-- ==== Sys2Proof/Syntax.lean ====
section
/-! DEFINITION. The instructions: one constructor per row of spec/opcode_table.json (30_encoding R94), in the table's
order, named as R100 names its variants. The operand fields carry their widths in their types (R91, R93). -/

namespace Sys2Proof

inductive Instr where
  /-- 00E0, CLS (R224) -/
  | cls
  /-- 00EE, RET (R121) -/
  | ret
  /-- 1NNN, JP NNN (R122) -/
  | jp (nnn : Addr12)
  /-- 2NNN, CALL NNN (R123) -/
  | call (nnn : Addr12)
  /-- 3XNN, SE VX, NN (R125) -/
  | seImm (x : RegIdx) (nn : Byte)
  /-- 4XNN, SNE VX, NN (R126) -/
  | sneImm (x : RegIdx) (nn : Byte)
  /-- 5XY0, SE VX, VY (R127) -/
  | seReg (x y : RegIdx)
  /-- 6XNN, LD VX, NN (R152) -/
  | ldImm (x : RegIdx) (nn : Byte)
  /-- 7XNN, ADD VX, NN (R153) -/
  | addImm (x : RegIdx) (nn : Byte)
  /-- 8XY0, LD VX, VY (R154) -/
  | ldReg (x y : RegIdx)
  /-- 8XY1, OR VX, VY (R155) -/
  | orReg (x y : RegIdx)
  /-- 8XY2, AND VX, VY (R156) -/
  | andReg (x y : RegIdx)
  /-- 8XY3, XOR VX, VY (R157) -/
  | xorReg (x y : RegIdx)
  /-- 8XY4, ADD VX, VY (R158) -/
  | addReg (x y : RegIdx)
  /-- 8XY5, SUB VX, VY (R159) -/
  | sub (x y : RegIdx)
  /-- 8XY6, SHR VX, VY (R161) -/
  | shr (x y : RegIdx)
  /-- 8XY7, SUBN VX, VY (R160) -/
  | subn (x y : RegIdx)
  /-- 8XYE, SHL VX, VY (R162) -/
  | shl (x y : RegIdx)
  /-- 9XY0, SNE VX, VY (R128) -/
  | sneReg (x y : RegIdx)
  /-- ANNN, LD I, NNN (R190) -/
  | ldI (nnn : Addr12)
  /-- BNNN, JP V0, NNN (R124) -/
  | jpV0 (nnn : Addr12)
  /-- CXNN, RND VX, NN (R163) -/
  | rnd (x : RegIdx) (nn : Byte)
  /-- DXYN, DRW VX, VY, N (R225) -/
  | drw (x y : RegIdx) (n : BitVec 4)
  /-- EX9E, SKP VX (R252) -/
  | skp (x : RegIdx)
  /-- EXA1, SKNP VX (R253) -/
  | sknp (x : RegIdx)
  /-- FX07, LD VX, DT (R242) -/
  | ldFromDt (x : RegIdx)
  /-- FX0A, LD VX, K (R254) -/
  | ldKey (x : RegIdx)
  /-- FX15, LD DT, VX (R243) -/
  | ldDt (x : RegIdx)
  /-- FX18, LD ST, VX (R244) -/
  | ldSt (x : RegIdx)
  /-- FX1E, ADD I, VX (R191) -/
  | addI (x : RegIdx)
  /-- FX29, LD F, VX (R192) -/
  | ldF (x : RegIdx)
  /-- FX33, LD B, VX (R193) -/
  | ldB (x : RegIdx)
  /-- FX55, LD [I], VX (R194) -/
  | store (x : RegIdx)
  /-- FX65, LD VX, [I] (R195) -/
  | load (x : RegIdx)
  deriving DecidableEq, Repr

end Sys2Proof
end

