-- ==== Sys2Proof/Machine/Dispatch.lean ====
section
/-! DEFINITION. `execute(inst)` of 30_encoding R92: one arm per instruction, each one call of its meaning. -/

namespace Sys2Proof.Machine

def exec (i : Instr) (s : State) : Host.Outcome State Fault Refusal :=
  match i with
  | .cls => Sys2Proof.Machine.execCls s
  | .ret => Sys2Proof.Machine.execRet s
  | .jp nnn => Sys2Proof.Machine.execJp nnn s
  | .call nnn => Sys2Proof.Machine.execCall nnn s
  | .seImm x nn => Sys2Proof.Machine.execSeImm x nn s
  | .sneImm x nn => Sys2Proof.Machine.execSneImm x nn s
  | .seReg x y => Sys2Proof.Machine.execSeReg x y s
  | .ldImm x nn => Sys2Proof.Machine.execLdImm x nn s
  | .addImm x nn => Sys2Proof.Machine.execAddImm x nn s
  | .ldReg x y => Sys2Proof.Machine.execLdReg x y s
  | .orReg x y => Sys2Proof.Machine.execOrReg x y s
  | .andReg x y => Sys2Proof.Machine.execAndReg x y s
  | .xorReg x y => Sys2Proof.Machine.execXorReg x y s
  | .addReg x y => Sys2Proof.Machine.execAddReg x y s
  | .sub x y => Sys2Proof.Machine.execSub x y s
  | .shr x y => Sys2Proof.Machine.execShr x y s
  | .subn x y => Sys2Proof.Machine.execSubn x y s
  | .shl x y => Sys2Proof.Machine.execShl x y s
  | .sneReg x y => Sys2Proof.Machine.execSneReg x y s
  | .ldI nnn => Sys2Proof.Machine.execLdI nnn s
  | .jpV0 nnn => Sys2Proof.Machine.execJpV0 nnn s
  | .rnd x nn => Sys2Proof.Machine.execRnd x nn s
  | .drw x y n => Sys2Proof.Machine.execDrw x y n s
  | .skp x => Sys2Proof.Machine.execSkp x s
  | .sknp x => Sys2Proof.Machine.execSknp x s
  | .ldFromDt x => Sys2Proof.Machine.execLdFromDt x s
  | .ldKey x => Sys2Proof.Machine.execLdKey x s
  | .ldDt x => Sys2Proof.Machine.execLdDt x s
  | .ldSt x => Sys2Proof.Machine.execLdSt x s
  | .addI x => Sys2Proof.Machine.execAddI x s
  | .ldF x => Sys2Proof.Machine.execLdF x s
  | .ldB x => Sys2Proof.Machine.execLdB x s
  | .store x => Sys2Proof.Machine.execStore x s
  | .load x => Sys2Proof.Machine.execLoad x s

end Sys2Proof.Machine
end

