-- ==== Sys2Proof/Machine/Executor.lean ====
section
/-! DEFINITION. The executor's `step()`: fetch, decode, execute, in this order (30_encoding R92, 60_exceptions R278,
R283). Its outcomes `Fault` and `Refuse` are applied to the state here (R276, R279, R284). -/

namespace Sys2Proof.Machine

/-- The fetch: an even `PC` of at most 4094, and two bytes, big-endian (R70, R68, R92). -/
def State.fetch (s : State) : Except FaultCause Half :=
  if s.pc.toNat % 2 ≠ 0 ∨ s.pc.toNat > 4094 then .error (.addressOutOfRange s.pc.toNat)
  else .ok (wordOfBytes (s.readByte s.pc.toNat) (s.readByte (s.pc.toNat + 1)))

/-- The fetch and the decoding: the next instruction, or the fault that R92 raises instead. -/
def State.fetchDecode (s : State) : Except FaultCause Instr :=
  match s.fetch with
  | .error c => .error c
  | .ok w =>
    match decode w with
    | .ok i => .ok i
    | .error _ => .error (.unknownOpcode w)

/-- The executor's `step()` (R283). -/
def cpuStep (s : State) : Result :=
  match s.fetchDecode with
  | .error c => .next (s.raise c)
  | .ok i => if s.uninitialised i then .next (s.refuse .uninitialisedRead) else noteWritten s i (exec i s)

end Sys2Proof.Machine
end

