-- ==== Sys2Proof/WellFormed.lean ====
section
/-! DEFINITION. Well-formedness: of an instruction (nothing to check beyond its types), of the parameters (70_reset
R331) and of a configuration that a host asks for (10_state R37, 60_exceptions R304). -/

namespace Sys2Proof

/-- Every term of `Instr` is well formed: each field has exactly the width R91 gives it, every value of every field is
legal (R93), and the two rows R97 names decode normally whatever their operands. -/
def Instr.wellFormed : Instr → Bool
  | .cls | .ret | .jp _ | .call _ | .seImm _ _ | .sneImm _ _ | .seReg _ _ | .ldImm _ _ | .addImm _ _
  | .ldReg _ _ | .orReg _ _ | .andReg _ _ | .xorReg _ _ | .addReg _ _ | .sub _ _ | .shr _ _ | .subn _ _
  | .shl _ _ | .sneReg _ _ | .ldI _ | .jpV0 _ | .rnd _ _ | .drw _ _ _ | .skp _ | .sknp _ | .ldFromDt _
  | .ldKey _ | .ldDt _ | .ldSt _ | .addI _ | .ldF _ | .ldB _ | .store _ | .load _ => true

/-- A positive integer, given as a rational (R37: "integer", "≥ 1"). -/
def positiveInteger (q : Rat) : Bool := q.den == 1 && decide (0 < q.num)

/-- R304: `create` refuses "a non-positive or non-integer rate or a non-positive beep frequency". -/
def ConfigRequest.legal (c : ConfigRequest) : Bool :=
  positiveInteger c.instructionRateHz && positiveInteger c.frameRateHz && decide (0 < c.beepFrequencyHz.num)

/-- What R37 says of the configuration of a core that exists. -/
abbrev HostConfig.legal (c : HostConfig) : Prop :=
  1 ≤ c.instructionRateHz ∧ 1 ≤ c.frameRateHz ∧ 0 < c.beepFrequencyHz

/-- R331: "the font and the program never overlap (`FONT_BASE + 79 < LOAD_OFFSET`)", and both lie in memory (R63). -/
abbrev Params.legal (p : Params) : Prop :=
  p.fontBase + 79 < p.loadOffset ∧ p.loadOffset ≤ 4096

end Sys2Proof
end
_ _ _ _ _
• [EXERCISE DIRECTIONS]: Find the word "next" in the data and show each line that holds it.

• [RESULT FOR THIS TASK]:
/-- The fetch and the decoding: the next instruction, or the fault that R92 raises instead. -/
  | .error c => .next (s.raise c)
  | .ok i => if s.uninitialised i then .next (s.refuse .uninitialisedRead) else noteWritten s i (exec i s)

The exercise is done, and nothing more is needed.